— What you will do —
Look below for the line containing "let s := if q.1 == 0 || s.isActive then s"; from there through the line containing "let gap := q.1 != s.pair.rx + 1", both lines included, please set down each line exactly and nothing else.

— Data extracts —
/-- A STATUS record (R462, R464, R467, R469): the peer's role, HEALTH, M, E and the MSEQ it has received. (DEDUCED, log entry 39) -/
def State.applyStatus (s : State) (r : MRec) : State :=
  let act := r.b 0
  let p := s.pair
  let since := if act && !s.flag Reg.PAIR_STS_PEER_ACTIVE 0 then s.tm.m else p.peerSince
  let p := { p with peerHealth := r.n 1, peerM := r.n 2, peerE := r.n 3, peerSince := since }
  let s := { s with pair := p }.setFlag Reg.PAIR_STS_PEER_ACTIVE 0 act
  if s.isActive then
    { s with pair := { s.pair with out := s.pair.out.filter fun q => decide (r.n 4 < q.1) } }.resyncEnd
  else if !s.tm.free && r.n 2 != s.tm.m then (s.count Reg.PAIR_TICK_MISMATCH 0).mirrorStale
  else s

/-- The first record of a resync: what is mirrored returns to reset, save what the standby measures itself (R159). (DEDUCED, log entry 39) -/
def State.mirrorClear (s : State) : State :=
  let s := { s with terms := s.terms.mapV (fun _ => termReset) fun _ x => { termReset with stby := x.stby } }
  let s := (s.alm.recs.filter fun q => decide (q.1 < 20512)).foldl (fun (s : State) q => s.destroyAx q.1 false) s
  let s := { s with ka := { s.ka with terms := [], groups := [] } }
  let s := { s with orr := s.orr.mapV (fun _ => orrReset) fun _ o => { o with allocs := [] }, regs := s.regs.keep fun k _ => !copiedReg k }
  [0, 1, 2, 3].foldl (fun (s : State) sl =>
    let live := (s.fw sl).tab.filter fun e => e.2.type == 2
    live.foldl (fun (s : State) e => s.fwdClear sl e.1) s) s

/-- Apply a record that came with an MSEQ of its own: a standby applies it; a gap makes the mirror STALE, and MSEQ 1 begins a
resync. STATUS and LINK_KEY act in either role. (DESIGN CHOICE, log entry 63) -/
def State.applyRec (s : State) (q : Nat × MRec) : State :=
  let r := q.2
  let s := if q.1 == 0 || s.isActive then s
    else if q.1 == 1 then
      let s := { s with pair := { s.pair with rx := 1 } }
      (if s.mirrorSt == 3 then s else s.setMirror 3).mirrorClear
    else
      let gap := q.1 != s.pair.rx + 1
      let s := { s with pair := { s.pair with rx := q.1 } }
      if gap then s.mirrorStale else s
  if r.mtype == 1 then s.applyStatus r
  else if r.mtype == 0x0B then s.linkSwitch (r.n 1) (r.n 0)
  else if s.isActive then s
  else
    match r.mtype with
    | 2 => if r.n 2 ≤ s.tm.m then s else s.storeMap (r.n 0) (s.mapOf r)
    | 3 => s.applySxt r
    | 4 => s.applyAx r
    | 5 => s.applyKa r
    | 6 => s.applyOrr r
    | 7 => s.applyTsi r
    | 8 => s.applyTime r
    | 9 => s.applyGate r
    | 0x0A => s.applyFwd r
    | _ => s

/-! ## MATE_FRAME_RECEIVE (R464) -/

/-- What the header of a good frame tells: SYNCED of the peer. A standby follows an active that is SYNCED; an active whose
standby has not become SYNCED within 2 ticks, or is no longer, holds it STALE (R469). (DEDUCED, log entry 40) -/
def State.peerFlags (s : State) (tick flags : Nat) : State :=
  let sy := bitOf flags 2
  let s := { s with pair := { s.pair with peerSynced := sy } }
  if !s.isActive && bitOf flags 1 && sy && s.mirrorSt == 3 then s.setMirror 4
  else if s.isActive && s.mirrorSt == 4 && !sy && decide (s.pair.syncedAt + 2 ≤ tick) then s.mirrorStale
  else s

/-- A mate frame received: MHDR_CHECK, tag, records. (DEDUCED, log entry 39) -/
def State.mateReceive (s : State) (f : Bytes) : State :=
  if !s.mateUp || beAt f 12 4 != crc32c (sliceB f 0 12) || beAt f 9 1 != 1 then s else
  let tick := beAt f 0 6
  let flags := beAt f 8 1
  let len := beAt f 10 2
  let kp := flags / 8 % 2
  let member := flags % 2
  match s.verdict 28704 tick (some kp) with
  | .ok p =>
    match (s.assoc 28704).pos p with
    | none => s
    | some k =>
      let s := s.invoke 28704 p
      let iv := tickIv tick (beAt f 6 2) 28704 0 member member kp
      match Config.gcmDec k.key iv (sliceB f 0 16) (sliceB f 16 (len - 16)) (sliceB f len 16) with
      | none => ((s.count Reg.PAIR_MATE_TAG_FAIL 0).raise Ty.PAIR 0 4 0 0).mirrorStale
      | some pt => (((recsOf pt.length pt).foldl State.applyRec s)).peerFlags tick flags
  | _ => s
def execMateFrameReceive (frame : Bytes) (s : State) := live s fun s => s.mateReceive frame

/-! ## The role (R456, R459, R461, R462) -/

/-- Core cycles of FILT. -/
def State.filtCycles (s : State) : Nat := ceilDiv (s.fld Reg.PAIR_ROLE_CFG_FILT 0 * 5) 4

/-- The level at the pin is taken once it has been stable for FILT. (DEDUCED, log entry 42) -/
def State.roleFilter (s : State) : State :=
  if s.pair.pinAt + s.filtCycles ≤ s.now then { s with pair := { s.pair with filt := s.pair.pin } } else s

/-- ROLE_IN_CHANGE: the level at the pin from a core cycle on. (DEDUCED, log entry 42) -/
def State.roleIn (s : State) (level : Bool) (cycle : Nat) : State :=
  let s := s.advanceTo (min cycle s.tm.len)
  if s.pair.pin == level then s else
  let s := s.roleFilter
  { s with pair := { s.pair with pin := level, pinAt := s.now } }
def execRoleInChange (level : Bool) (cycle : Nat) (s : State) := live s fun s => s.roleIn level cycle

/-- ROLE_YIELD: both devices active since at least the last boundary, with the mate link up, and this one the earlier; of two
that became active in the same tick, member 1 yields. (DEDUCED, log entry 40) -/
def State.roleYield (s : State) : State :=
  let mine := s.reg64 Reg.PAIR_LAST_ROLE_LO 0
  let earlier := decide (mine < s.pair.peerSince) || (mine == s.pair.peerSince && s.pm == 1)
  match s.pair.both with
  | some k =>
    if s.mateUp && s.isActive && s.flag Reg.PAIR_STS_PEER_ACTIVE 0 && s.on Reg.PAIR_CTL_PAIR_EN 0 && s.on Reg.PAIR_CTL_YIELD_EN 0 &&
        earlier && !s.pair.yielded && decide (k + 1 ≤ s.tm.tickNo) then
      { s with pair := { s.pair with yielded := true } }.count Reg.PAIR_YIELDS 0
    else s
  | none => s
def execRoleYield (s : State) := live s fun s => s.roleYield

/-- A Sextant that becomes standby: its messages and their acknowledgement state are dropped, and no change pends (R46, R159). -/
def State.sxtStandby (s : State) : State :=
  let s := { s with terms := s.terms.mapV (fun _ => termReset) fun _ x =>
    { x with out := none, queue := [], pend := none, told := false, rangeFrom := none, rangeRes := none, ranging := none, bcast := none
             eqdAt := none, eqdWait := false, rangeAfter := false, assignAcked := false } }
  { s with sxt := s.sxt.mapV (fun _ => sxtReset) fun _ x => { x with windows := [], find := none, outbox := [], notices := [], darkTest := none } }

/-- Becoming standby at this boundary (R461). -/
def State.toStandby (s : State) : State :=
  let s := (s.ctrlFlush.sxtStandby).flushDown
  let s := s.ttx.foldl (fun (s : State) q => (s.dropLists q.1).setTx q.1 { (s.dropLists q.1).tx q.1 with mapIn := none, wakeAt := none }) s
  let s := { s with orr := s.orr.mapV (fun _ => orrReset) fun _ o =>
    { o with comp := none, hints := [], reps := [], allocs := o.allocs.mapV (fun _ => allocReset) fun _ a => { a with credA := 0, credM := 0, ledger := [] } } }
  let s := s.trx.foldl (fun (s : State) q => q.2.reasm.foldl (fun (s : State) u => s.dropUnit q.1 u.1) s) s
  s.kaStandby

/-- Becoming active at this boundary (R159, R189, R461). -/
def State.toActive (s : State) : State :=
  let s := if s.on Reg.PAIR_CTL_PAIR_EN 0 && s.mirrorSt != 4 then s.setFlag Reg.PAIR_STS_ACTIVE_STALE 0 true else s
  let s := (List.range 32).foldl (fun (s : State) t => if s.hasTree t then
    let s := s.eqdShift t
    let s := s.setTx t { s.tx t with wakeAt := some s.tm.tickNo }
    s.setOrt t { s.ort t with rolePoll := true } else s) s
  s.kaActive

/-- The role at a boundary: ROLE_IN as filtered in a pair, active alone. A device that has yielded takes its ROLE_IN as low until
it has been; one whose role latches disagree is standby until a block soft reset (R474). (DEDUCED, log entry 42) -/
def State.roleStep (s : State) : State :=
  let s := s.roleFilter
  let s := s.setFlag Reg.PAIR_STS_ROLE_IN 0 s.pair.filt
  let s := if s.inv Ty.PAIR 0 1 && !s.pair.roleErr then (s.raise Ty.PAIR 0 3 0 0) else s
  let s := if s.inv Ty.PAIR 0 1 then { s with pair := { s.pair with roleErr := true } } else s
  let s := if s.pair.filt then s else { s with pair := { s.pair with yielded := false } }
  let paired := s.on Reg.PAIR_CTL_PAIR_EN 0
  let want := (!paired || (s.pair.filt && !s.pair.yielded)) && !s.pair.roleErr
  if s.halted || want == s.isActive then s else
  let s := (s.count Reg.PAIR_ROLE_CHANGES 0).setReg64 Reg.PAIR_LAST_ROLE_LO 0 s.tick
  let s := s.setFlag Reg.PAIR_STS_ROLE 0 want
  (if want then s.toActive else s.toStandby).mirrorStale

---

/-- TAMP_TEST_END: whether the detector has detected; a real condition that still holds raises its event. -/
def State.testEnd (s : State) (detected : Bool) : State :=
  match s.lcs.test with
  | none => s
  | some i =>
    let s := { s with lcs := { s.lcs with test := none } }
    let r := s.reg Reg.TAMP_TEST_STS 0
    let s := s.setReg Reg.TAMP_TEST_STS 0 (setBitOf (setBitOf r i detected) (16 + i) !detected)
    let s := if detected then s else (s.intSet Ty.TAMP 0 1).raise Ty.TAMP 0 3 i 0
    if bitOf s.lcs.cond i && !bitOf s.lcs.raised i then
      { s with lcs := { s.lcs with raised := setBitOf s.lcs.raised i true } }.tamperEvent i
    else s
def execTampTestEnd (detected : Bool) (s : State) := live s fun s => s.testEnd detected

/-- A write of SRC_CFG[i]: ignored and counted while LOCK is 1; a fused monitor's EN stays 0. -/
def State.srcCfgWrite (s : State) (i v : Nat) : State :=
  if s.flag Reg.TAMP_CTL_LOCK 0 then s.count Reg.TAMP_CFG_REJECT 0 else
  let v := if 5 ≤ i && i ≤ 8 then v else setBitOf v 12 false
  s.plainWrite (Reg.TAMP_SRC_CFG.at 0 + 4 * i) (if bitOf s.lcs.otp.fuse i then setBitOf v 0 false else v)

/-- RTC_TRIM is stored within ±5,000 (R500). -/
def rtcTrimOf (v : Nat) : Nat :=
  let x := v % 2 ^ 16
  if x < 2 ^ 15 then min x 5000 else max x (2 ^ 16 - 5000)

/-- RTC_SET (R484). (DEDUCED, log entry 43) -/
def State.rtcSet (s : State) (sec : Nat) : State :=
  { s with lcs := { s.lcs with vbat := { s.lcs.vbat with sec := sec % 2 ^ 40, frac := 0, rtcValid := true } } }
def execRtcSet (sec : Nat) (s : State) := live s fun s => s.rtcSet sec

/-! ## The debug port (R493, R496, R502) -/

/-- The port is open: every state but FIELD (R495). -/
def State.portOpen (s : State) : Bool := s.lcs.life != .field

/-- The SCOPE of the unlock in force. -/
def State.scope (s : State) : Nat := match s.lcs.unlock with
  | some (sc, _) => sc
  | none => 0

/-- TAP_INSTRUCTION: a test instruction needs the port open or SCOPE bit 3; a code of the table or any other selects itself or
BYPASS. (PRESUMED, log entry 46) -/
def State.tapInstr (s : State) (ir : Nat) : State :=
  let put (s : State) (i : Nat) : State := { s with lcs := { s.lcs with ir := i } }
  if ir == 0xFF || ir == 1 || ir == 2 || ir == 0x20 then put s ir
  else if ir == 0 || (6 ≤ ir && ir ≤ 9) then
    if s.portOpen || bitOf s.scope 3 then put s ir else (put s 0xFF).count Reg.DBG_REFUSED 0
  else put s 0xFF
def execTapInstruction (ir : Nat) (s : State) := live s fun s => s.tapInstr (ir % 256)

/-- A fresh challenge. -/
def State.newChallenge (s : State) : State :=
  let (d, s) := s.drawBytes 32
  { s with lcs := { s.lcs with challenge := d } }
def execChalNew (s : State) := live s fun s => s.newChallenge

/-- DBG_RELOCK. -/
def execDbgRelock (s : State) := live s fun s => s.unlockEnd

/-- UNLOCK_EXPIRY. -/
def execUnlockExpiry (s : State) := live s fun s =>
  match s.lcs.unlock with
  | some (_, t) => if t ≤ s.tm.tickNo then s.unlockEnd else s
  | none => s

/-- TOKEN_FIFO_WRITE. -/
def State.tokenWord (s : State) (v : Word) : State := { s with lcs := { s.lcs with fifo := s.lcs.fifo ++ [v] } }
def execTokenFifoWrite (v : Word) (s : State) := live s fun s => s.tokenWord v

— Your response —
  let s := if q.1 == 0 || s.isActive then s
    else if q.1 == 1 then
      let s := { s with pair := { s.pair with rx := 1 } }
      (if s.mirrorSt == 3 then s else s.setMirror 3).mirrorClear
    else
      let gap := q.1 != s.pair.rx + 1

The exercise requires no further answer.